-- ==== Sys2Proof/Machine/RowOps.lean ====
section
/-! DEFINITION. The row unit (03 R99-R102): chains, reductions and conversions, each rounded once into its destination
(02 R58-R64). -/

namespace Sys2Proof.Machine

/-- A result before its one rounding: an exact quotient num/den, an Inf, NaN, or a saturated A64 element that stays
saturated between windows (02 R61). -/
inductive RowVal where
  | q (num : Int) (den : Nat)
  | inf (neg : Bool)
  | nan
  | sat (neg : Bool)
deriving DecidableEq, Repr

/-- n · 2^t as a quotient. -/
def rowDy (n t : Int) : RowVal := let x := scaleQ n t 1; .q x.1 x.2

/-- A value as a result. -/
def rowOfVal : Val → RowVal
  | .fin n t => rowDy n t
  | .inf s => .inf s
  | .nan => .nan

/-- Convert into A64 at exponent e (02 R61). -/
def rowToA64 (rm : RoundMode) (w : Nat) (e : Int) : RowVal → A64 × NFlags × Bool
  | .nan => (.nan, fNAN, false)
  | .inf neg => (.int (if neg then -a64Max else a64Max), fSAT ||| fINF, false)
  | .sat neg => (.int (if neg then -a64Max else a64Max), fSAT, false)
  | .q num den =>
    let v := scaleQ num (-e) den
    let (x, ine) := roundInt rm w v.1 v.2
    let y := a64Sat x
    (.int y, flagIf (a64IsSat (.int y)) fSAT ||| flagIf ine fINEXACT, ine)

/-- Convert to a format of 02 R59; a saturated source is taken at `satAt`, its finite value. -/
def rowConvert (f : BitVec 4) (rm : RoundMode) (w : Nat) (satAt : Int × Nat) : RowVal → Nat × NFlags × Bool
  | .nan => let (c, fl) := nanCode f; (c, fl, false)
  | .inf neg => let (c, fl) := infResult f neg; (c, fl, false)
  | .sat neg => roundTo f rm w (if neg then -satAt.1 else satAt.1) satAt.2
  | .q num den => roundTo f rm w num den

/-- Divide a result by 2^k. -/
def rowScale (k : Int) : RowVal → RowVal
  | .q num den => let v := scaleQ num (-k) den; .q v.1 v.2
  | x => x

/-- The scale field of a group (02 R60). -/
def rowMxScale (f : BitVec 4) (vs : List RowVal) : Nat :=
  if vs.any (· == .nan) then 0xFF
  else
    let es := vs.filterMap fun v => match v with | .q n d => if n = 0 then none else some (log2Q n.natAbs d) | _ => none
    match es with
    | [] => 0
    | x :: r => (max (-127) (min 127 (r.foldl max x - mxEmax f)) + 127).toNat

/-- One element of a group with scale field x (02 R60): every element of a NaN group is NaN (log 17), and an Inf in it was met
all the same (02 R53). -/
def rowMxElem (f : BitVec 4) (rm : RoundMode) (w : Nat) (x : Nat) (v : RowVal) : Nat × NFlags × Bool :=
  if x = 0xFF then ((nanCode f).1, fNAN ||| (match v with | .inf _ => fINF | _ => 0), false)
  else rowConvert f rm w (0, 1) (rowScale ((x : Int) - 127 - (if f.toNat = 1 then 6 else 0)) v)

/-- A result at a place of the destination. -/
abbrev RowOut := Nat × Nat × RowVal

/-- What writing a destination gives: its memories, flags, roundings with f ≠ 0, and the elements written with whether each
saturated. -/
structure EmitOut where
  acc : Mem
  store : Mem
  fl : NFlags := 0
  bw : Nat := 0
  sats : List ((Nat × Nat) × Bool) := []

/-- Where a word writes (R99): format, MX, accumulator or store, and the store address. -/
structure RowDest where
  dst : Nat
  dsel : Bool
  dadr : Int
  dfmt : BitVec 4
  dmx : Bool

+ + + + + + +

Work to complete>
Only the lines from the first line of the records through the line containing "a quotient. -/" should be repeated, exactly as they appear.

Answer to the exercise>
-- ==== Sys2Proof/Machine/RowOps.lean ====
section
/-! DEFINITION. The row unit (03 R99-R102): chains, reductions and conversions, each rounded once into its destination
(02 R58-R64). -/

namespace Sys2Proof.Machine

/-- A result before its one rounding: an exact quotient num/den, an Inf, NaN, or a saturated A64 element that stays
saturated between windows (02 R61). -/
inductive RowVal where
  | q (num : Int) (den : Nat)
  | inf (neg : Bool)
  | nan
  | sat (neg : Bool)
deriving DecidableEq, Repr

/-- n · 2^t as a quotient. -/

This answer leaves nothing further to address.